[[ Task material, beginning ]]
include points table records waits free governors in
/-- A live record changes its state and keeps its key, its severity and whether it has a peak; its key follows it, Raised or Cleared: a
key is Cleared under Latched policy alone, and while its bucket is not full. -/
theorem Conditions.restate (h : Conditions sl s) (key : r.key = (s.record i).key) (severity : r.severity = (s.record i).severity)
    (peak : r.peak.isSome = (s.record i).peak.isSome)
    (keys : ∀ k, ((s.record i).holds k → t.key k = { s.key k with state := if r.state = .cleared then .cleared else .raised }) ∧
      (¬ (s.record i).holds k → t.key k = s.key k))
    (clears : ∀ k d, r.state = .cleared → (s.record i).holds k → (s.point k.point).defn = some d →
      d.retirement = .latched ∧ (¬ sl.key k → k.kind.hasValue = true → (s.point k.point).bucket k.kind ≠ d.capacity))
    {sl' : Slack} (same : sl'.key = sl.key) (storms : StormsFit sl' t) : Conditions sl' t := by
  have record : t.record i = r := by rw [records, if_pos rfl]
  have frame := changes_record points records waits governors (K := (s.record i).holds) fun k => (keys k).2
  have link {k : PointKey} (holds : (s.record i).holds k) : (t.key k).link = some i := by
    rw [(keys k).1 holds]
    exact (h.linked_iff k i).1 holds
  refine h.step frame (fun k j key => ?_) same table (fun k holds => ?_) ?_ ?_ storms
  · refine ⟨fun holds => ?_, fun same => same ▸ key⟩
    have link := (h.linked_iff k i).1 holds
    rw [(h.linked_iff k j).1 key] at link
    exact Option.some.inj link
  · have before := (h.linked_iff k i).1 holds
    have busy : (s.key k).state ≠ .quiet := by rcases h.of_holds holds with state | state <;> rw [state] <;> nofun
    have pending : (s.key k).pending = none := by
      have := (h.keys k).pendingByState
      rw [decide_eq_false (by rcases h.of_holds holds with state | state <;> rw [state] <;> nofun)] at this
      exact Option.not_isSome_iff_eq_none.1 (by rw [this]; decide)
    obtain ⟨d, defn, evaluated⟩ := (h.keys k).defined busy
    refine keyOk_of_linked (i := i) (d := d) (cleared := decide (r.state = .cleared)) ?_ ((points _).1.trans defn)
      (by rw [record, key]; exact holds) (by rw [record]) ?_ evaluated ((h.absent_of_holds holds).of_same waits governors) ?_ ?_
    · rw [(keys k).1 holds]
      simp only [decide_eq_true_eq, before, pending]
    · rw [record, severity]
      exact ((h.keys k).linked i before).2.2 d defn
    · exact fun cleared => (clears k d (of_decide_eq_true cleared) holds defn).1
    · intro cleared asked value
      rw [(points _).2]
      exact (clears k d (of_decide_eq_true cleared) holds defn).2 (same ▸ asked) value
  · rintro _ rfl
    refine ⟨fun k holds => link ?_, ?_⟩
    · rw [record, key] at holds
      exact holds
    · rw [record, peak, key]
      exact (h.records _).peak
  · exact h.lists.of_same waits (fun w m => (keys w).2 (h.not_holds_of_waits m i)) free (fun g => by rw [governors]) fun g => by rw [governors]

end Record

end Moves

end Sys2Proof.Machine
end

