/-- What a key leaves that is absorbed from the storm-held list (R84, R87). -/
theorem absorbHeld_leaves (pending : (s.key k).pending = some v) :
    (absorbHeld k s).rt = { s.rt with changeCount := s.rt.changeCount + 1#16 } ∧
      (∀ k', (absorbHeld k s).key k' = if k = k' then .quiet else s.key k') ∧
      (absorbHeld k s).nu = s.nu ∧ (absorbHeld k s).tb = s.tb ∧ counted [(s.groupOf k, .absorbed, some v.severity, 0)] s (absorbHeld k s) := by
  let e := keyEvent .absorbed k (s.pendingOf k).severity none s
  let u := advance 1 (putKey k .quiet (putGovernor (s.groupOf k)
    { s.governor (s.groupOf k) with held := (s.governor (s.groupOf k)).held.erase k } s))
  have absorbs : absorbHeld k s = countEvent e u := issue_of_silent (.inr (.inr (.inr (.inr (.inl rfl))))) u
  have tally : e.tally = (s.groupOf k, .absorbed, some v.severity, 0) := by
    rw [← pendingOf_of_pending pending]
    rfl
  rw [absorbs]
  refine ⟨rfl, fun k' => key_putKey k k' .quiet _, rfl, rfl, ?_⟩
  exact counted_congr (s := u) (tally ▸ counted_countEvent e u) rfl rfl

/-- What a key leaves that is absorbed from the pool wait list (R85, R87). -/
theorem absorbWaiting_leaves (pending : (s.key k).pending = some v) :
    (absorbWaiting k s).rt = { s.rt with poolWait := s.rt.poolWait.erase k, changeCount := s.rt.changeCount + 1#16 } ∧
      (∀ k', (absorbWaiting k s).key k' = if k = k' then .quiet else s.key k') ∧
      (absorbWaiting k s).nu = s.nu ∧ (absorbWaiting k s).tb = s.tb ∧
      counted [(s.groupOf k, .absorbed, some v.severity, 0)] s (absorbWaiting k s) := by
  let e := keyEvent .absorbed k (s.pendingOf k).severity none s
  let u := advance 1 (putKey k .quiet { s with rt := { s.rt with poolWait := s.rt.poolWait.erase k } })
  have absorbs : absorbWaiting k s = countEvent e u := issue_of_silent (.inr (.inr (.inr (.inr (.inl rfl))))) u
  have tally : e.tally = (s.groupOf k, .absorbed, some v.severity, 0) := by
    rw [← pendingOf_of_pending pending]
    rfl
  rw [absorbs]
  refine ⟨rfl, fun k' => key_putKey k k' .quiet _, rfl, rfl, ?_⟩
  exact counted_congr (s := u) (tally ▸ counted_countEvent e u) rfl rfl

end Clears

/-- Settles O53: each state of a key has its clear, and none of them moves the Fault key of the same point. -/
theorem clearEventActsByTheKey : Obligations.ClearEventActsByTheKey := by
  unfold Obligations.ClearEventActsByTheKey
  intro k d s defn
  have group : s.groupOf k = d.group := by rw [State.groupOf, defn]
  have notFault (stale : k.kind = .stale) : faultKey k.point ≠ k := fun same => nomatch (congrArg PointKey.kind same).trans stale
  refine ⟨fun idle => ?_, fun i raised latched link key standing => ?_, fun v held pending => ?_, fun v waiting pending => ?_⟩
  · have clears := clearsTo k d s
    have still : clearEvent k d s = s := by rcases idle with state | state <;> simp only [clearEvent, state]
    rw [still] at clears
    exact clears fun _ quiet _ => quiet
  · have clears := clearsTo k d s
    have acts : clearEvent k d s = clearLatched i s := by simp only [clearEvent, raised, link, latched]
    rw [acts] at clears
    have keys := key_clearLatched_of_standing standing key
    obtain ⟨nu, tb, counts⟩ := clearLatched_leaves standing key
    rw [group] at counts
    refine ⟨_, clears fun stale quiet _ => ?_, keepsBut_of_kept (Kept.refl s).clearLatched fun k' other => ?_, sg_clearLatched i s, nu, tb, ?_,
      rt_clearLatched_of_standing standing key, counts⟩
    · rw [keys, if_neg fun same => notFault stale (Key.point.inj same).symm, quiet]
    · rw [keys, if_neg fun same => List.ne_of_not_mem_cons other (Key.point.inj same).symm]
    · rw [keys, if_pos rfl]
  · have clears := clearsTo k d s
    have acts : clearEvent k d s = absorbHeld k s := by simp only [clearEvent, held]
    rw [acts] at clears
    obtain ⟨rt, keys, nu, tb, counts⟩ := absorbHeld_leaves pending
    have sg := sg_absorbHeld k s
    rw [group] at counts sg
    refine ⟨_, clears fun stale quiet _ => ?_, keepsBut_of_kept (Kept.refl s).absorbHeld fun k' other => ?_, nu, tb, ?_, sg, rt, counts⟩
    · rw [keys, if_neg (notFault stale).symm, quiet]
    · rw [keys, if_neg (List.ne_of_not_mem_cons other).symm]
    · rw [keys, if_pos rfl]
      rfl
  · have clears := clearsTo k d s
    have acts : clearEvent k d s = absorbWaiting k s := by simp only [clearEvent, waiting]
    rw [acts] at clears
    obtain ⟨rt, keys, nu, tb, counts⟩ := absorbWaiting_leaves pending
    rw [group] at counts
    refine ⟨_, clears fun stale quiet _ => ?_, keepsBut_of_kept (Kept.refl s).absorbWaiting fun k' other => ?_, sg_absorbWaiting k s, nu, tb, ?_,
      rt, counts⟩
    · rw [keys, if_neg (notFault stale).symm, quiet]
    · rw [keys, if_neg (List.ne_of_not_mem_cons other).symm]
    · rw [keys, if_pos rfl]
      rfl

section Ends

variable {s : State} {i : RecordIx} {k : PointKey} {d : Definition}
[[ Task material, end ]]
Assigned task —
Show every line from the entries above in which "standing" appears.

Task solution —
  refine ⟨fun idle => ?_, fun i raised latched link key standing => ?_, fun v held pending => ?_, fun v waiting pending => ?_⟩
    have keys := key_clearLatched_of_standing standing key
    obtain ⟨nu, tb, counts⟩ := clearLatched_leaves standing key
      rt_clearLatched_of_standing standing key, counts⟩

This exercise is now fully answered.